SUPPLIED DATA =>
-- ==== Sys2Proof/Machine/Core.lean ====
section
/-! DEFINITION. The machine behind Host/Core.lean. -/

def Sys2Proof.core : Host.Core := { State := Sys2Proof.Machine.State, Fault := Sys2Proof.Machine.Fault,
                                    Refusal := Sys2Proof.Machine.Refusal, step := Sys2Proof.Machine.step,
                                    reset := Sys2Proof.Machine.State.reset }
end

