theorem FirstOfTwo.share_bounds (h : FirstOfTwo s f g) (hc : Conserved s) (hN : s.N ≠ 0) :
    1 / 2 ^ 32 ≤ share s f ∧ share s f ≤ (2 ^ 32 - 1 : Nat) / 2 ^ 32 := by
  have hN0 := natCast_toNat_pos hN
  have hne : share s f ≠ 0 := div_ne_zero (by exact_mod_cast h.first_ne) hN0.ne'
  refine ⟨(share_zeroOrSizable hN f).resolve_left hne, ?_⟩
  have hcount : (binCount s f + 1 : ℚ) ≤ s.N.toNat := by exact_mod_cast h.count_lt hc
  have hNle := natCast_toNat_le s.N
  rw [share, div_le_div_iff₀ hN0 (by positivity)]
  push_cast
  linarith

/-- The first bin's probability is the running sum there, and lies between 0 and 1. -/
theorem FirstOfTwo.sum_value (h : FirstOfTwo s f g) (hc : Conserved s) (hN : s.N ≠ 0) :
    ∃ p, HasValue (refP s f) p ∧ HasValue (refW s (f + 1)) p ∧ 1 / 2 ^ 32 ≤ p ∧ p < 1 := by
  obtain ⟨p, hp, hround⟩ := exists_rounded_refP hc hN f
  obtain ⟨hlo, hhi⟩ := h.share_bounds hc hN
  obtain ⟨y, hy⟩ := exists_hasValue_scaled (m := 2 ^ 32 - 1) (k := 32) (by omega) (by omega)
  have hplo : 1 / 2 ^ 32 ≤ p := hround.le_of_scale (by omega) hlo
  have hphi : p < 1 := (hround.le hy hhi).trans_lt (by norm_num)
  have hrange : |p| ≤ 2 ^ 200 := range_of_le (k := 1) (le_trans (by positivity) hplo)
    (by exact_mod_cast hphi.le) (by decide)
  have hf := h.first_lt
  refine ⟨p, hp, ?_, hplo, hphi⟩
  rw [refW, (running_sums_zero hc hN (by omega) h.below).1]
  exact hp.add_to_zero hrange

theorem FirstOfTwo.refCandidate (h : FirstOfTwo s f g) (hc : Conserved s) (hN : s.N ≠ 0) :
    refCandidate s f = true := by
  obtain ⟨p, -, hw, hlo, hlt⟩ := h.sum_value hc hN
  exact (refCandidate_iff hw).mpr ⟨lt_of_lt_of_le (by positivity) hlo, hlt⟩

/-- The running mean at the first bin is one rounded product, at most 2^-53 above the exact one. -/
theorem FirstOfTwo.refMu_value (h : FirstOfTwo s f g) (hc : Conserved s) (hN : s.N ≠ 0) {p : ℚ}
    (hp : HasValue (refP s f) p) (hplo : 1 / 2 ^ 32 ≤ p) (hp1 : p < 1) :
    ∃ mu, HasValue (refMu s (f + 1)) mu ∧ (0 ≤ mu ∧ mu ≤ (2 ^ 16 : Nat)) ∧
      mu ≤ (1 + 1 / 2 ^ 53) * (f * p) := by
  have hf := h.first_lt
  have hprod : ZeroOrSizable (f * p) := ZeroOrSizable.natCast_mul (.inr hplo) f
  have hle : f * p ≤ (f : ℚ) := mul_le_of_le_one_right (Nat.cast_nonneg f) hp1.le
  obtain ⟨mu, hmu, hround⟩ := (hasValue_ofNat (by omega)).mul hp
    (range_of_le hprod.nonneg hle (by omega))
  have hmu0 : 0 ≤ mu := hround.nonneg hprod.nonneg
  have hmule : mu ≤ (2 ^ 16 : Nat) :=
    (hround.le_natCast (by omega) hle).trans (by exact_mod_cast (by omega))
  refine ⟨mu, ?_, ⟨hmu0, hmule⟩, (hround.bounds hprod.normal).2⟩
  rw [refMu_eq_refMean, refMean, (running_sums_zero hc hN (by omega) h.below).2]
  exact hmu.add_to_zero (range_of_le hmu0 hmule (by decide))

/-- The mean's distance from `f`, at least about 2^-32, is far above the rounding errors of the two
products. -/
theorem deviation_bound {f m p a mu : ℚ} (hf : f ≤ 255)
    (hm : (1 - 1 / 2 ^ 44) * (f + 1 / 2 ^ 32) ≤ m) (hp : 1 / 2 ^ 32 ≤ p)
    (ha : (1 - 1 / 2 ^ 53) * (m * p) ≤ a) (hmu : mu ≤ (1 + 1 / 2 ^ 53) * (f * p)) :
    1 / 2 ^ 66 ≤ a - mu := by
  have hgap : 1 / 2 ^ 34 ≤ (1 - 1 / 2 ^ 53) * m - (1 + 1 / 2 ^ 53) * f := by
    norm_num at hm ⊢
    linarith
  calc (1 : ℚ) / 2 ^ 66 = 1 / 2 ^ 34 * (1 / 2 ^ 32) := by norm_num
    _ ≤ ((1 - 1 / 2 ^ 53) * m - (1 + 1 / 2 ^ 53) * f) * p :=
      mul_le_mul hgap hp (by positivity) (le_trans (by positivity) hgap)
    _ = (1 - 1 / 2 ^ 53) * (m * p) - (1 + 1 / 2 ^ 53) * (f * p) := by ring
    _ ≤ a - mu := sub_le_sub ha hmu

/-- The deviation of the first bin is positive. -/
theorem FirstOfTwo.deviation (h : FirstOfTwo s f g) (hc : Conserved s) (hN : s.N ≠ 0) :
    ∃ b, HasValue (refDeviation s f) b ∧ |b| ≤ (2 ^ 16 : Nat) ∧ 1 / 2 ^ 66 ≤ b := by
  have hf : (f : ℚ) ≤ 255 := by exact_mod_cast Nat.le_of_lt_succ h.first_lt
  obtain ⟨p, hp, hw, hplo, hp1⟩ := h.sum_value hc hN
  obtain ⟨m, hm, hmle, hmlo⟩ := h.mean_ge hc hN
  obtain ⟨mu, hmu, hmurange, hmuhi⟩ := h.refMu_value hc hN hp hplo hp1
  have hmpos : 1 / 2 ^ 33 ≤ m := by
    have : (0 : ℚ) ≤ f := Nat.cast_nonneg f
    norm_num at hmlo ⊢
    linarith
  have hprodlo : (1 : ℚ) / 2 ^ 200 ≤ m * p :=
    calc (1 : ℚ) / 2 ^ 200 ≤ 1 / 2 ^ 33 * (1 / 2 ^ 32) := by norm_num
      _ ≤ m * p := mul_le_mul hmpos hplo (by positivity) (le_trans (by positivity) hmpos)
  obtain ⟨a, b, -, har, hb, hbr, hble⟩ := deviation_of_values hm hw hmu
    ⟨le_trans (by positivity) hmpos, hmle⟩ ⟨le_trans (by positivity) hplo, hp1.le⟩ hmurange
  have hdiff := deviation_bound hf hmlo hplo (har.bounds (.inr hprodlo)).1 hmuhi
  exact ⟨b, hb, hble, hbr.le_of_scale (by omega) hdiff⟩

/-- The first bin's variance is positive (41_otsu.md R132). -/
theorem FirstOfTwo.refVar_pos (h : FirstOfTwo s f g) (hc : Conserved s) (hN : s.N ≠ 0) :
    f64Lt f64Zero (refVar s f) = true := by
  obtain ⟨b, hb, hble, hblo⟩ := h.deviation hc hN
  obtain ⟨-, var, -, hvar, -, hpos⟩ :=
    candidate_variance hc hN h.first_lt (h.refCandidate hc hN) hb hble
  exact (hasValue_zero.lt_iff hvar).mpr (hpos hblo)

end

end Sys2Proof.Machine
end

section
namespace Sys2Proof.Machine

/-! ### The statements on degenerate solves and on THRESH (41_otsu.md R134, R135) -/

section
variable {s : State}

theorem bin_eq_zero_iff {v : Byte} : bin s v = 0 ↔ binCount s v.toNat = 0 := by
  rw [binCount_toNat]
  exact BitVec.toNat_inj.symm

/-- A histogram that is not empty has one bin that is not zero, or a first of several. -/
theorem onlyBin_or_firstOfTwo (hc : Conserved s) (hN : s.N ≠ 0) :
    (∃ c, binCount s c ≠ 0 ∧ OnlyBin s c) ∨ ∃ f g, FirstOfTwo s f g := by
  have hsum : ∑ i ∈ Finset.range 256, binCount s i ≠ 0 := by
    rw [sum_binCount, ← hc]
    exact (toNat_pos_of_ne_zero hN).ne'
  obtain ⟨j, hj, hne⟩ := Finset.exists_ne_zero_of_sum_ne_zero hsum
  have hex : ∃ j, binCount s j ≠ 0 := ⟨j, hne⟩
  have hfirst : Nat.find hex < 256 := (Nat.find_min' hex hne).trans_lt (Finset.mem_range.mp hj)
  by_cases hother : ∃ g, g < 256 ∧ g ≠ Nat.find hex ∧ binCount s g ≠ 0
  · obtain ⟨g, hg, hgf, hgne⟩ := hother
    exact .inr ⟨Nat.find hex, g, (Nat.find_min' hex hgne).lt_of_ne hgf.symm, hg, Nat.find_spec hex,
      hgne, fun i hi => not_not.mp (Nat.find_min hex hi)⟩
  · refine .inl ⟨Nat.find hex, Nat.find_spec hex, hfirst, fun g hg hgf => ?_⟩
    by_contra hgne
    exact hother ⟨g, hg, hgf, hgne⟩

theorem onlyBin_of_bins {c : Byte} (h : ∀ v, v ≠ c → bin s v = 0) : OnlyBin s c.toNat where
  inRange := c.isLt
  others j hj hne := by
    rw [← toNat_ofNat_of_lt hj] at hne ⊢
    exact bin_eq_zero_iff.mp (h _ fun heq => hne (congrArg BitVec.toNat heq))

WHAT YOU SHOULD DO => Across the listing, count every line with "hpos" in it and give the number only.

FINAL ANSWER => 2